Below are a few example scenarios and what best recommendations we have for sharing data.
Sharing BIDS data typically happens at the beginning of a project. We recommend looking into the options on this page about fetching your data.
Outputs from TheWay
Datalad to Datalad
Generally, if you have outputs from TheWay in a
datalad dataset, you should try to have collaborators ingest that as
datalad datasets too! This is best accomplished if the user can
clone the dataset:
#cloning a dataset from a git repo datalad clone https://github.com/datalad-datasets/longnow-podcasts.git
For most of our use, you want to clone the output of a specific pipeline – these outputs are stored in the output RIA store, so you have to clone them like so:
#cloning from an output ria of an fmriprep run datalad clone ria+file:///PATH_TO_FMRIPREP_DATASET/output_ria#~data fmriprep_outputs
If the person is happy with this format and working with
datalad, they can use this command to get the cloned data.
Datalad to Non-Datalad
If they want regular files with no
datalad tracking involved, they can then use
rsync to copy the physical data by following the symbolic links. That looks like this:
# YOU clone from an output ria of an fmriprep run datalad clone ria+file:///PATH_TO_FMRIPREP_DATASET/output_ria#~data fmriprep_outputs datalad get . # THEY extract the data from this output RIA as regular files rsync -avzhL --progress fmriprep_outputs FINAL_DESTINATION
NOTE FOR EXPERTS: This is part of the
datalad workflow on aliasing; visit http://handbook.datalad.org/en/latest/beyond_basics/101-147-riastores.html to learn more about how you can use aliasing to share data flexibly.
Zipped or Unzipped?
A lot of outputs from our pipelines can be very large. We typically keep these zipped after running, but for collaboration you can choose to unzip all or part of the outputs into an unzipped outputs
datalad dataset. We have an example script here that unzips fMRIPrep outputs – you could, for example, modify the
datalad runscript section in lines 150-160 to include/exclude what you need:
# continued from the unzip script # Line 150 # unzip outputs unzip -n $ZIP_FILE 'fmriprep/*' -d . # remove files we don't need at your discretion rm fmriprep/func/*from-scanner_to-T1w_mode-image_xfm.txt rm fmriprep/func/*from-T1w_to-scanner_mode-image_xfm.txt rm fmriprep/func/*space-MNI152NLin6Asym_res-2_boldref.nii.gz rm fmriprep/func/*space-MNI152NLin6Asym_res-2_desc-aparcaseg_dseg.nii.gz rm fmriprep/func/*space-MNI152NLin6Asym_res-2_desc-aseg_dseg.nii.gz # copy outputs out of fmriprep cp -r fmriprep/func/* .
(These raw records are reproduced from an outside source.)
/-! ### Responses (R105–R109, R115–R117) -/

/-- The journal deltas of a response payload, newest first (R103); the fuel is their number. -/
def parseJournal : Nat → List Byte → List JDelta
  | 0, _ => []
  | d + 1, bs =>
    let mask := fieldLE bs 8 8
    let idx := setIndices 64 mask
    let secs := idx.mapIdx fun i x => (x, (bs.drop (16 + 64 * i)).take 64)
    ⟨fieldLE bs 0 2, fieldLE bs 2 1, mask, secs⟩ :: parseJournal d (bs.drop (16 + 64 * idx.length))

/-- This engine's slot written with a recovered data value: tag entry 0 from J, and for an erased slot its own younger open
entries rolled forward, oldest first (R107, R115). -/
def State.writeData (s : State) (x : Gather) (v : List Byte) (stamp count j : Nat) : State :=
  let g := x.slot; let r := x.row
  let young := if x.use = .erasure then (s.chain g r).filter fun d => newerCount d.count count else []
  let v := young.foldl (fun b d => xorSectors b d.sectors) v
  let (stamp', count') := young.foldl (fun _ d => (d.due % 65536, d.count)) (stamp, count)
  let (s, tag) := s.tagRead g r
  let s := s.writeTier (Grp.tier s g) (Grp.slotAddr s g r) (v.map some)
  let s := s.tagPut g r (tagMake s g r (tagSet tag 0 stamp' count') 0)
  match x.use with
  | .erasure => s.logErr { block := Page.CDR, code := 0x0406, sev := 0, part := some (Grp.part s g),
                           kind := if Grp.tier s g = .t1 then 1 else 3, addr := Grp.slotAddr s g r, detail := [g, Grp.own s g, r, 0] }
  | _ =>
    let s := if s.ahead g stamp then s.report g r stamp count 0 j else s
    s.rowDone g

/-- This engine's parity slot rebuilt over current values, its entries from the values used (R106). -/
def State.writeParity (s : State) (x : Gather) (vals : List (Nat × List Byte × Nat × Nat)) : State :=
  let g := x.slot; let r := x.row
  let m := Grp.m s g
  let j0 := symOf (Grp.n s g) (Grp.own s g) r - Grp.k s g
  let p := vals.foldl (fun acc v => xorBytes acc (gfScale (coef m j0 v.1) v.2.1)) (List.replicate 4096 (0 : Byte))
  let (s, tag) := s.tagRead g r
  let was := tagPending tag
  let s := s.writeTier (Grp.tier s g) (Grp.slotAddr s g r) (p.map some)
  let line := vals.foldl (fun t v => tagSet t v.1 v.2.2.1 v.2.2.2) tag
  let s := s.tagPut g r (tagMake s g r line 0)
  let s := if x.use = .erasure then
      s.logErr { block := Page.CDR, code := 0x0406, sev := 0, part := some (Grp.part s g), detail := [g, Grp.own s g, r, 0] }
    else s
  if was then s.rowDone g else s

/-- The surviving parities outside J whose entry for a lost symbol is older than J's (R108). -/
def staleParities (n k r : Nat) (tags : List (Nat × TagLine)) (J lost : List Nat) : List Nat :=
  let ref := (alGet tags (J.headD 0)).getD []
  (tags.filter fun t => !J.contains t.1 && lost.any fun l => newerCount (tagCount ref l) (tagCount t.2 l)).map fun t => roleOfSym n (k + t.1) r

/-- Tag lines of the parities a gather has, by parity index. -/
def parityTags (n k r : Nat) (got : List SrcVal) : List (Nat × TagLine) :=
  (got.filter fun v => k ≤ symOf n v.role r).foldl (fun acc v => alPut acc (symOf n v.role r - k) v.tag) []

/-- Whether a source's value reaches back to a tag entry through its journal (R104, R105 step 4). -/
def reaches (v : SrcVal) (stamp count : Nat) : Bool :=
  (tagStamp v.tag 0 == stamp && tagCount v.tag 0 == count)
    || (v.journal.filter fun d => newerCount d.count count).length == (tagCount v.tag 0 + 256 - count % 256) % 256

/-- What a stale parity should hold XOR what it holds, its changed sectors (R108); sector 0 as zeros when nothing differs but the
entry (R74). None while some survivor's value, as last fetched, does not reach back to the parity's entry. -/
def State.repairDiff (s : State) (x : Gather) (role : Nat) : Option (List (Nat × List Byte)) :=
  let g := x.slot; let r := x.row
  let n := Grp.n s g; let k := Grp.k s g; let m := Grp.m s g
  let j := symOf n role r - k
  let lost := x.solved.map (·.1)
  match x.got.find? fun v => v.role == role && v.data.isSome with
  | none => none
  | some pv =>
    let survivors := (List.range k).filter (!lost.contains ·)
    let want := survivors.foldl (fun acc q => match srcOf x.got n q r with
      | some v => xorBytes acc (gfScale (coef m j q) (unwind v (tagStamp pv.tag q) (tagCount pv.tag q)))
      | none => acc) (List.replicate 4096 (0 : Byte))
    let want := x.solved.foldl (fun acc l => xorBytes acc (gfScale (coef m j l.1) l.2.2.2)) want
    let diff := xorBytes want (pv.data.getD [])
    let ds := (chunks 64 diff).mapIdx (fun i d => (i, d)) |>.filter fun d => !d.2.all (· == 0)
    let ds := if ds.isEmpty then [(0, List.replicate 64 0)] else ds
    let known := survivors.all fun q => match srcOf x.got n q r with
      | some v => reaches v (tagStamp pv.tag q) (tagCount pv.tag q)
      | none => false
    if known then some ds else none

/-- A repair record for a stale parity, for this engine's symbol, kept until it is acknowledged (R77, R108). Its due tick field is J's
16-bit stamp (log entry 56: a DESIGN CHOICE). -/
def State.sendRepair (s : State) (x : Gather) (role : Nat) (ds : List (Nat × List Byte)) : State :=
  let g := x.slot; let r := x.row
  let n := Grp.n s g
  let j := symOf n role r - Grp.k s g
  match x.solved.find? fun l => l.1 == symOf n (Grp.own s g) r with
  | none => s
  | some (l, stamp, count, _) =>
    let (q, s) := s.nextSeq g role
    let rec_ : RepairRec := ⟨g, role, q, j, l, count, stamp, r, ds⟩
    let s := { s with coding := { s.coding with repairs := s.coding.repairs ++ [rec_] } }
    let s := s.bump F.CDR_REPAIR_CNT_COUNT g
    s.sendRole g role (s.recordBytes 8 g j l count r stamp q false ds)

/-- The end of a row's gather, its stale parities repaired: the slot is written, a data slot from what was solved, a parity slot from
`vals`; PENDING goes, and held records are released (R106–R108, R113). A completed reseed is answered with an ACK to every live role (log
entry 59: a DESIGN CHOICE). -/
def State.gatherEnd (s : State) (x : Gather) (vals : List (Nat × List Byte × Nat × Nat)) : State :=
  let g := x.slot
  let q0 := symOf (Grp.n s g) (Grp.own s g) x.row
  if s.tagLost g x.row then ((s.tagRead g x.row).1).releaseAll g
  else
    let s := if q0 < Grp.k s g then
        match x.solved.find? (·.1 == q0) with
        | some (_, stamp, count, v) => s.writeData x v stamp count (x.setJ.headD 0xFF)
        | none => s
      else s.writeParity x vals
    let s := s.dropGather g x.row
    let s := if x.reseed then
        (Grp.live s g).foldl (fun s p => if p = Grp.own s g then s else s.sendAck g p) s
      else s
    s.releaseAll g

/-- The stale parities of a row repaired as far as what was fetched allows; what is left is fetched again, with the survivors' values,
and the row gathered anew when they no longer suffice (R108). The row stays PENDING until its parities are repaired. -/
def State.repairStep (s : State) (x : Gather) : State :=
  let (s, left) := x.stale.foldl (fun (acc : State × List Nat) role => match acc.1.repairDiff x role with
    | some ds => (acc.1.sendRepair x role ds, acc.2)
    | none => (acc.1, acc.2 ++ [role])) (s, [])
  let left := left.filter fun p => (s.usable x).contains p
  if left.isEmpty then s.gatherEnd { x with stale := [] } []
  else if (x.solved.map (·.1)).length + (s.dataRoles x).length < Grp.k s x.slot then s.gatherBegin x
  else
    let (s, x) := s.askRoles { x with stale := left, got := [] } (left ++ s.dataRoles x) false
    s.putGather x

/-- Whether what was gathered forms one picture: J still agrees on the lost symbols, and every surviving value reaches back to
each of J's entries (R105). -/
def gatherMeets (n k r : Nat) (got : List SrcVal) (J lost : List Nat) : Bool :=
  let tags := (parityTags n k r got).filter fun t => J.contains t.1
  (lost.isEmpty || (chooseJ tags lost).isSome) &&
    tags.all fun t => ((List.range k).filter (!lost.contains ·)).all fun q => match srcOf got n q r with
      | some v => reaches v (tagStamp t.2 q) (tagCount t.2 q)
      | none => false

/-- Whether an erased block's own open entries cover every change after J's entry for it; one that closed meanwhile has reached the
parities, whose lines are then read again (R105, R115). -/
def State.ownReaches (s : State) (x : Gather) (count : Nat) : Bool :=
  match (s.tagRead x.slot x.row).2 with
  | tag => ((s.chain x.slot x.row).filter fun d => newerCount d.count count).length == (tagCount tag 0 + 256 - count % 256) % 256

/-- All sources asked for have answered: the next step of R105, the repair of stale parities (R108), or the row's end. -/
def State.gatherStep (s : State) (x : Gather) : State :=
  let g := x.slot; let r := x.row
  let n := Grp.n s g; let k := Grp.k s g; let m := Grp.m s g
  let q0 := symOf n (Grp.own s g) r
  let lost := s.lostData x
  if !x.asked.isEmpty then s.putGather x
  else if x.step = 1 then
    match chooseJ (parityTags n k r x.got) lost with
    | none => (s.escalate g r 2).releaseAll g
    | some J =>
      let (s, x) := s.askRoles { x with step := 2, setJ := J } (J.map fun j => roleOfSym n (k + j) r) false
      let (s, x) := s.askRoles x (s.dataRoles x) false
      s.putGather x
  else if x.step = 2 && !gatherMeets n k r x.got x.setJ lost then s.gatherBegin x
  else if x.step = 2 && s.tagLost g r then ((s.tagRead g r).1).releaseAll g
  else if x.step = 2 then
    let tags := parityTags n k r x.got
    let vals := solveRow n k m r x.got x.setJ lost
    let ref := (alGet tags (x.setJ.headD 0)).getD []
    let x := { x with solved := (lost.zip vals).map fun l => (l.1, tagStamp ref l.1, tagCount ref l.1, l.2) }
    if q0 < k then
      if x.use = .erasure ∧ s.ownReaches x (tagCount ref q0) = false then s.gatherBegin x
      else
        let stale := if x.use = .rebuild then staleParities n k r tags x.setJ lost else []
        if stale.isEmpty then s.gatherEnd x []
        else
          let (s, x) := s.askRoles { x with step := 3, stale := stale } stale false
          s.putGather x
    else
      let cur := ((List.range k).filter (!lost.contains ·)).filterMap fun q =>
        (srcOf x.got n q r).map fun v => (q, v.data.getD [], tagStamp v.tag 0, tagCount v.tag 0)
      s.gatherEnd x (cur ++ x.solved.map fun l => (l.1, l.2.2.2, l.2.1, l.2.2.1))
  else s.repairStep x

/-- A source gave no symbol: UNAVAILABLE (`gone`), REFUSED or no answer; the gather starts over without it (R109, R114). In the repair
of stale parities a parity that is not available needs none, its holder rebuilds it; another source is asked again. -/
def State.gatherFail (s : State) (x : Gather) (role : Nat) (gone : Bool) : State :=
  if x.step = 3 then
    let left := x.asked.filter (·.2.1 != role)
    s.gatherStep { x with asked := left, stale := if gone then x.stale.filter (· != role) else x.stale }
  else
    (s.dropGather x.slot x.row).gatherBegin { x with failed := x.failed ++ [role], gone := if gone then nsAdd x.gone role else x.gone }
This can help save space on disk or make it easy for collaborators to transfer smaller outputs.
PennLINC-Kit is a toolkit for common analysis functions used by the PennLINC scientists. It comes with prepackaged datasets and accessible functions for fetching some of our most used data on-the-fly in your Python session. For many data sharing applications, this alone may suffice, so always check with PennLINC-Kit before you engineer your own solution.
Documentation (in progress) is available here.
Permissions, VPNs, and Picking a Medium
There are always barriers to sharing data. Someone needs access to something and that often entails a lot of bureaucracy; maybe there is data that can’t be shared with PHI; maybe there is not enough disk space to move data. Here are some thoughts to help you guide what decisions to make:
- Is this a one-time transaction, or will there be data moving back-and-forth repeatedly? VPNs + permissions are an investment that can take a week or sometimes more to be approved
- How big is the data? Does this have to be shared on a cluster? Maybe it’s more appropriate to download it locally and upload it to Box or SecureShare
- What clusters are involved? CUBIC has a complicated permissions system; PMACS is more lenient but how will you move data from CUBIC to PMACS?
- Do you need
dataladtracking? How much do collaborators care about that (weighed against how much you care about that)?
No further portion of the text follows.